The Effect of Rider:Horse Bodyweight Ratio on the Superficial Body Temperature of Horse's Thoracolumbar Region Evaluated by Advanced Thermal Image Processing.

Authors: Domino Małgorzata, Borowska Marta, Trojakowska Anna, Kozłowska Natalia, Zdrojkowski Łukasz, Jasiński Tomasz, Smyth Graham, Maśko Małgorzata

Journal: Animals : an open access journal from MDPI

Summary

Rider-to-horse bodyweight ratio significantly influences thermal patterns across the thoracolumbar region, yet conventional infrared thermography has proven inconsistent at detecting these differences across certain weight categories. Researchers applied advanced texture analysis to thermal images from 12 horses worked by six riders in light (<12%), moderate (>12–15%), and heavy (>15–18%) bodyweight ratio groups, capturing thermographic data before and after standardised exercise and processing images through histogram statistics, gray-level run-length matrix, and gray-level co-occurrence matrix approaches.

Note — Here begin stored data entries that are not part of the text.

-- ==== Sys2Proof/Certificates/Slice0/Obligations.lean ====
section
/-! DEFINITION. The statements for the provers. A state's hypotheses name the cycle (which component is clocked, its
state and its handshake) and say that the inputs are values of the ports; a register is read by position, so that a
statement never rests on a register the bank does not have. -/

open Sys2Proof Sys2Proof.Machine Sys2Proof.Safety

/-! ## The engine (40_engine) -/

/-- R101: one step of the recurrence, bit by bit. The shift direction is the spec's correction (C2, log 15). -/
def Obligations.CrcStepBitByBit : Prop :=
  ∀ (s : Crc) (b : Bool),
    (crcStep s b).getLsbD 0 = (s.getLsbD 31 ^^ b) ∧
    ∀ j, j < 31 → (crcStep s b).getLsbD (j + 1) =
      (s.getLsbD j ^^ ((s.getLsbD 31 ^^ b) && (0x04C11DB7#32).getLsbD (j + 1)))

/-- R100: ENG_NEXT folds the data bits low to high, and nothing but the output changes; it maps a zero state and zero
data to zero. `W` is the length of the data word (the model's choice, log 22). -/
def Obligations.EngNextFoldsDataBits : Prop :=
  (∀ s : State, 1 ≤ s.inputs.engine.data.length →
    exec .engNext s = .next { s with out := .engine (s.inputs.engine.data.foldl crcStep s.inputs.engine.state) }) ∧
  (∀ w : Nat, engine 0#32 (List.replicate w false) = 0#32)

/-- R105: the engine is the XOR of its columns: the state's and the data's set bits. -/
def Obligations.EngineIsXorOfColumns : Prop :=
  ∀ (s : Crc) (d : List Bool),
    engine s d =
      xorColumns ((List.range 32).map fun j => engine (1#32 <<< j) (List.replicate d.length false)) (crcBits s) ^^^
      xorColumns ((List.range d.length).map fun i => engine 0#32 ((List.range d.length).map (· == i))) d

/-- R106: folding a word is folding its low part, then its high part; folding lanes is folding their bytes in order,
lane 0 first. -/
def Obligations.EngineComposes : Prop :=
  (∀ (s : Crc) (d1 d2 : List Bool), engine s (d1 ++ d2) = engine (engine s d1) d2) ∧
  (∀ (s : Crc) (d : Lanes), engine s (laneBits d) = d.foldl (fun r b => engine r (byteBits b)) s)

/-- R111: the column tables of every width up to 64 give the engine. -/
def Obligations.ColumnTablesGiveEngine : Prop :=
  ∀ (s : Crc) (d : List Bool), d.length ∈ [8, 16, 24, 32, 40, 48, 56, 64] → tableEngine s d = engine s d

/-- R110: the table of equations for W = 8 gives every output bit. -/
def Obligations.EquationsForEightBits : Prop :=
  ∀ (s : Crc) (d : List Bool), d.length = 8 → eqRows.map (eqRowValue s d) = crcBits (engine s d)

/-- R102, R103: the derived network computes the engine at every width, reduced after every turn, once at the end, or
never; and in one reduced after every turn no identifier is named twice. -/
def Obligations.DerivedNetworkComputesEngine : Prop :=
  ∀ (s : Crc) (d : List Bool),
    (network d.length).map (slotValue s d) = crcBits (engine s d) ∧
    ((rawNetwork d.length).map reduceSlot).map (slotValue s d) = crcBits (engine s d) ∧
    (rawNetwork d.length).map (slotValue s d) = crcBits (engine s d) ∧
    ∀ slot ∈ network d.length, slot.Nodup

/-- R109, 95_test_vectors 2.2: the CRC of the spec's byte sequences. The values rest on the shift direction (C2); the
third is what the trailer order that the spec corrects (C1) would leave; log 15. -/
def Obligations.ReferenceCrcValues : Prop :=
  byteCrc [0x01#8, 0x02#8, 0x03#8, 0x04#8] = 0xB63CFBCD#32 ∧
  byteCrc [0x31#8, 0x32#8, 0x33#8, 0x34#8, 0x35#8, 0x36#8, 0x37#8, 0x38#8, 0x39#8] = 0xCBF43926#32 ∧
  fold Config.init [0x01#8, 0x02#8, 0x03#8, 0x04#8, 0xB6#8, 0x3C#8, 0xFB#8, 0xCD#8] = 0x617690AD#32

/-! ## The CRC32Unit (41_crc32unit) -/

/-- R126: the lane selector, on every mask of the unit's width. -/
def Obligations.LaneSelector : Prop :=
  ∀ (dwb : Nat) (m : LaneMask), 1 ≤ dwb → m.length = dwb →
    (m.count true = 0 → laneSel dwb m = some (dwb - 1)) ∧
    (∀ k, k < dwb → m = oneHot dwb k → laneSel dwb m = some k) ∧
    (2 ≤ m.count true → laneSel dwb m = none)

/-- R121: the next state of every lane starts from the widest lane's register, whatever the lane, and folds lanes
`0..k` of the cycle's data. -/
def Obligations.LaneNextStartsFromWidestLane : Prop :=
  ∀ (dwb : Nat) (crc : List Crc) (d : Lanes) (top : Crc), crc[dwb - 1]? = some top →
    ∀ k, k < dwb → laneNext dwb crc d k = engine top (laneBits (d.take (k + 1)))

/-- R122, R125: with `reset` every lane goes to INIT; the ports of the same cycle show the old registers; and after it
every selected lane's output form is 0. That this holds whatever `enable` is, `reset` winning over it, is the spec's
choice (D22), and so is `error` on the next state (C4); log 15. -/
def Obligations.UnitResetResult : Prop :=
  (∀ (s : State) (enable : Bool), UnitCycle s true enable →
    decode (cycleWord s) = some .unitReset ∧
    ∃ v e, exec .unitReset s =
        .next { s with unit := List.replicate s.params.unitDwb 0xFFFFFFFF#32, out := .unit v e } ∧
      ∀ k, laneSel s.params.unitDwb s.inputs.unit.lastBe = some k →
        (∀ r, s.unit[k]? = some r → v = crcOutput r) ∧
        (∀ top, s.unit[s.params.unitDwb - 1]? = some top →
          e = (fold top (s.inputs.unit.data.take (k + 1)) != 0xC704DD7B#32))) ∧
  (∀ (dwb k draw : Nat) (be : LaneMask), be.length = dwb → 1 ≤ dwb → laneSel dwb be = some k →
    unitValuePort dwb (List.replicate dwb 0xFFFFFFFF#32) be draw = 0#32)

/-- R123, R13, R127, R128: with `enable` and no `reset`, every lane goes to its next state, all from the widest lane's
register and the cycle's data; `last_be` does not matter to that. The ports of the same cycle show the old registers:
`value` the selected one's output form, `error` the residue test with the cycle's data folded in. That `error` is on the
next state is the spec's choice (C4, log 15). -/
def Obligations.UnitUpdateResult : Prop :=
  ∀ (s : State) (top : Crc), UnitCycle s false true → s.unit[s.params.unitDwb - 1]? = some top →
    decode (cycleWord s) = some .unitUpdate ∧
    ∃ v e, exec .unitUpdate s =
        .next { s with unit := foldLanes s.params.unitDwb top s.inputs.unit.data, out := .unit v e } ∧
      ∀ k, laneSel s.params.unitDwb s.inputs.unit.lastBe = some k →
        (∀ r, s.unit[k]? = some r → v = crcOutput r) ∧
        e = (fold top (s.inputs.unit.data.take (k + 1)) != 0xC704DD7B#32)

/-- R124: with neither control no register changes, and both ports are still evaluated, `error` on the cycle's data.
That `error` is on the next state is the spec's choice (C4, log 15). -/
def Obligations.UnitHoldResult : Prop :=
  ∀ s : State, UnitCycle s false false →
    decode (cycleWord s) = some .unitHold ∧
    ∃ v e, exec .unitHold s = .next { s with out := .unit v e } ∧
      ∀ k, laneSel s.params.unitDwb s.inputs.unit.lastBe = some k →
        (∀ r, s.unit[k]? = some r → v = crcOutput r) ∧
        (∀ top, s.unit[s.params.unitDwb - 1]? = some top →
          e = (fold top (s.inputs.unit.data.take (k + 1)) != 0xC704DD7B#32))

/-- R127, R129: UNIT_VALUE puts out the bit-reversed complement of the selected register; with no selected lane it puts
out some value; nothing else changes. That a mask of two bits or more gives a free value is the spec's choice (D20, log
15). -/
def Obligations.UnitValueResult : Prop :=
  ∀ s : State, UnitReady s →
    ∃ v, exec .unitValue s = .next { s with out := .unitValue v } ∧
      ∀ k r, laneSel s.params.unitDwb s.inputs.unit.lastBe = some k → s.unit[k]? = some r →
        ∀ i, i < 32 → v.getLsbD i = !(r.getLsbD (31 - i))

Whilst conventional thermal measurements failed to discriminate consistently between groups, texture heterogeneity measures—particularly inverse difference moment, sum entropy, entropy, difference variance, and difference entropy derived from the red colour component—demonstrated reliable, measurable changes correlated with increasing rider weight. This finding suggests that advanced texture analysis offers superior sensitivity for detecting biomechanical stress responses in the horse's back compared to standard thermal imaging techniques, potentially providing equine professionals with a more objective tool for evaluating saddle fit and appropriate rider-horse matching. Given that inappropriate bodyweight ratios are increasingly prevalent as the human population becomes heavier, access to such diagnostic refinements could better protect ridden horses from soft tissue strain and long-term spinal compromise.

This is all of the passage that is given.